Qihoo-T2X: An Efficient Proxy-Tokenized Diffusion Transformer for Text-to-Any-Task

TL;DR

The Proxy-Tokenized Diffusion Transformer (PT-DiT), which employs sparse representative token attention to model global visual information efficiently, and further develops the Qihoo-T2X family, which includes a variety of models for T2I, T2V, and T2MV tasks.

Abstract

The global self-attention mechanism in diffusion transformers involves redundant computation due to the sparse and redundant nature of visual information, and the attention map of tokens within a spatial window shows significant similarity. To address this redundancy, we propose the Proxy-Tokenized Diffusion Transformer (PT-DiT), which employs sparse representative token attention (where the number of representative tokens is much smaller than the total number of tokens) to model global visual information efficiently. Specifically, within each transformer block, we compute an averaging token from each spatial-temporal window to serve as a proxy token for that region. The global semantics are captured through the self-attention of these proxy tokens and then injected into all latent tokens via cross-attention. Simultaneously, we introduce window and shift window attention to address the limitations in detail modeling caused by the sparse attention mechanism. Building on the well-designed PT-DiT, we further develop the Qihoo-T2X family, which includes a variety of models for T2I, T2V, and T2MV tasks. Experimental results show that PT-DiT achieves competitive performance while reducing the computational complexity in both image and video generation tasks (e.g., a 49% reduction compared to DiT and a 34% reduction compared to PixArt-$α$).

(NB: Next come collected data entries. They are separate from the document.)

-- ==== Sys2Proof/Laws/Run.lean ====
section
/-! SUPPORT. Run.lean: what one step of the block can be. -/

namespace Sys2Proof.Machine

variable {s t : State}

/-- A step of the main context runs the operation it chose, and ends POLL when that was a command and is done; or ends POLL
on an unknown code. -/
theorem mainStep_next (h : mainStep s = .next t) :
    (∃ i u, mainChoice s = .run i ∧ exec i s = .next u ∧
        t = if s.call.handling && !u.call.awaitsNow then endPoll u else u) ∨
      (mainChoice s = .endOfPoll ∧ t = endPoll s) := by
  unfold mainStep at h
  split at h
  · rename_i i hi
    unfold closeHandle at h
    split at h
    · rename_i u hu
      refine .inl ⟨i, u, hi, hu, ?_⟩
      split at h <;> cases h <;> rename_i hc <;> simp [hc]
    · rename_i hn
      exact absurd h (hn t)
  · cases h; exact .inr ⟨‹_›, rfl⟩
  · cases h

/-- Where the main context's choice comes from. -/
theorem mainChoice_run {i : Instr} (h : mainChoice s = .run i) :
    ∃ r p, rstate s = some r ∧ phase s = some p ∧
      ((r ≠ .idle ∧ rwait s = true ∧ i = .blockUntil s.deadline) ∨ (r ≠ .idle ∧ rwait s = false ∧ i = .now) ∨
        (r = .idle ∧ s.call = .idle ∧ i = phaseInstr p) ∨ (r = .idle ∧ s.call = .schedNow ∧ i = .sched) ∨
        (r = .idle ∧ s.call = .evalNow ∧ i = .eval) ∨
        (r = .idle ∧ ∃ c, (s.call = .handle c ∨ s.call = .handleNow c) ∧ instrOfCommand c = some i)) := by
  unfold mainChoice at h
  split at h
  · cases h
  · cases h
  · rename_i p hr hp
    refine ⟨_, p, hr, hp, ?_⟩
    split at h <;> (try unfold handleChoice at h; split at h) <;> first | (cases h; done) | (cases h; simp_all)
  · rename_i r p hn hr hp
    have hne : r ≠ .idle := hn
    refine ⟨r, p, hr, hp, ?_⟩
    split at h <;> cases h <;> simp_all

theorem mainChoice_endOfPoll (h : mainChoice s = .endOfPoll) :
    rstate s = some .idle ∧ ∃ c, (s.call = .handle c ∨ s.call = .handleNow c) ∧ instrOfCommand c = none := by
  unfold mainChoice at h
  split at h
  · cases h
  · cases h
  · rename_i p hr hp
    refine ⟨hr, ?_⟩
    split at h <;> (try unfold handleChoice at h; split at h) <;> first | (cases h; done) | simp_all
  · split at h <;> cases h

theorem decodeEvent_ok {ev : BitVec 4} {c : Byte} {i : Instr} (h : decodeEvent ev c = .ok i) :
    i = .cnt ∨ i = .tick ∨ i = .byte c ∨ i = .sched ∨ i = .poll ∨ i = .edge ∨ i = .eval ∨ i = .step := by
  unfold decodeEvent at h
  repeat (split at h; · cases h; simp)
  cases h

theorem decodeHost_ok {w : BitVec 68} {i : Instr} (h : decodeHost w = .ok i) :
    i = .now ∨ i = .blockUntil (w.extractLsb' 4 64) ∨ i = .rdt ∨ i = .rds := by
  unfold decodeHost at h
  dsimp only at h
  repeat (split at h; · cases h; simp)
  cases h

theorem decodeDrive_ok {d : BitVec 3} {i : Instr} (h : decodeDrive d = .ok i) :
    i = .enable ∨ i = .disable ∨ i = .stepFwd ∨ i = .stepRev := by
  unfold decodeDrive at h
  repeat (split at h; · cases h; simp)
  cases h

/-- A DRIVE code met in a trace is the step of the loop that emits it: EDGE or STEP. -/
theorem driveTurn_next {d : BitVec 3} (h : driveTurn d s = .next t) : execEdge s = .next t ∨ execStep s = .next t := by
  unfold driveTurn at h
  split at h
  · cases h
  · rename_i i hd
    obtain ⟨u, hu, rfl⟩ := mapNext_next h
    rcases decodeDrive_ok hd with rfl | rfl | rfl | rfl
    · obtain ⟨hr, hc, hp, h1, h2, rfl⟩ := execEnable_next hu
      exact .inl (by simp [execEdge, atPhase_eq hp, betweenCalls_eq hr hc, edgeCommand, getEnabled, h1, h2]; rfl)
    · obtain ⟨hr, hc, hp, h1, h2, rfl⟩ := execDisable_next hu
      exact .inl (by simp [execEdge, atPhase_eq hp, betweenCalls_eq hr hc, edgeCommand, getEnabled, h1, h2]; rfl)
    · obtain ⟨hr, hc, hp, h1, h2, rfl⟩ := execStepFwd_next hu
      refine .inr ?_
      simp [execStep, atPhase_eq hp, betweenCalls_eq hr hc, h1, stepTo, emitStep, h2, mapNext]
      rfl
    · obtain ⟨hr, hc, hp, h1, h2, rfl⟩ := execStepRev_next hu
      refine .inr ?_
      have h3 : ¬ s.actualSteps < s.target := by omega
      simp [execStep, atPhase_eq hp, betweenCalls_eq hr hc, h1, h3, stepTo, emitStep, h2, mapNext]
      rfl

/-- A step is a turn taken in a state that holds no code outside the spec (R26, R31). -/
theorem takeTurn_next (h : takeTurn s = .next t) : rstate s ≠ none ∧ phase s ≠ none ∧ nextTurn s = .next t := by
  unfold takeTurn at h
  split at h
  · cases h
  · cases h
  · rename_i h1 h2
    exact ⟨by simp [h1], by simp [h2], h⟩

/-- One turn: the main context moves, from this state or from the state with its turn gone; or the first turn names an
operation, which runs with the turn gone: an event, a host operation at the open port, the stepping collaborator's
BLOCK_UNTIL, or the EDGE or STEP that emits a drive command. -/
theorem nextTurn_next (h : nextTurn s = .next t) :
    (mainStep s = .next t) ∨
      (∃ rest, s.schedule = .main :: rest ∧ mainStep { s with schedule := rest } = .next t) ∨
      (∃ ev c rest i, s.schedule = .event ev c :: rest ∧ decodeEvent ev c = .ok i ∧
          exec i { s with schedule := rest } = .next t) ∨
      (∃ hl w rest i, s.schedule = .host hl w :: rest ∧ decodeHost w = .ok i ∧ hostPortOpen (endDriveCall s) = true ∧
          exec i { endDriveCall s with schedule := rest } = .next t) ∨
      (∃ d rest, s.schedule = .collaborator d :: rest ∧ driveCallOpen s = true ∧
          exec (.blockUntil d) { s with schedule := rest } = .next t) ∨
      (∃ d rest, s.schedule = .drive d :: rest ∧
          (execEdge { s with schedule := rest } = .next t ∨ execStep { s with schedule := rest } = .next t)) := by
  unfold nextTurn at h
  split at h
  · exact .inl h
  · exact .inr (.inl ⟨_, ‹_›, h⟩)
  · rename_i ev c rest hs
    unfold runDecoded at h
    split at h
    · exact .inr (.inr (.inl ⟨ev, c, rest, _, hs, ‹_›, h⟩))
    · cases h
  · rename_i hl w rest hs
    unfold hostTurn at h
    split at h
    · cases h
    · split at h
      · cases h
      · split at h
        · exact .inr (.inr (.inr (.inl ⟨hl, w, rest, _, hs, ‹_›, ‹_›, h⟩)))
        · exact .inl h
  · rename_i d rest hs
    unfold collaboratorTurn at h
    split at h
    · exact .inr (.inr (.inr (.inr (.inl ⟨d, rest, hs, ‹_›, h⟩))))
    · exact .inl h
  · rename_i d rest hs
    exact .inr (.inr (.inr (.inr (.inr ⟨d, rest, hs, driveTurn_next h⟩))))
  · cases h

theorem instrOfCommand_some {c : Command} {i : Instr} (h : instrOfCommand c = some i) :
    i = .en c.value ∨ i = .mv c.value ∨ i = .ma c.value ∨ i = .sr c.value ∨ i = .tp c.value ∨ i = .tv c.value := by
  unfold instrOfCommand instrOfPrefix at h
  repeat (split at h; · cases h; simp)
  cases h

end Sys2Proof.Machine
end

The visual exhibition and source code of Qihoo-T2X is available at https://360cvgroup.github.io/Qihoo-T2X/.

Figures (10)

• Figure 1: The samples from Qihoo-T2I showcase high fidelity and aesthetic qualities, demonstrating a strong consistency with given textual descriptions.
• Figure 2: Comparison of complexity between PixArt-$\alpha$ and PT-DiT/L at various resolutions.
• Figure 3: The attention map of self-attention in PixArt-$\alpha$ at 512 resolution. We assemble the attention map for 16 tokens within a $4 \times 4$ spatial window. The vertical axis represents different tokens within the window, and the horizontal axis represents their correlation with all latent tokens. It is evident that the attention of different tokens in the same window is almost identical for spatially distant tokens, whereas there is noticeable variation for spatially neighboring tokens.
• Figure 4: The overall architecture of PT-DiT. The image or video undergoes processing through a 3D VAE, followed by noise addition, patch embedding, and positional encoding to generate latent tokens. We replace global attention with proxy-tokenized attention to establish contextual associations and employ visual cross-attention to propagate this information to all tokens, thereby reducing computational redundancy. Moreover, texture detail modeling is enhanced through window attention and shifted window attention.
• Figure 5: Qualitative comparison of Text-to-Image generation models.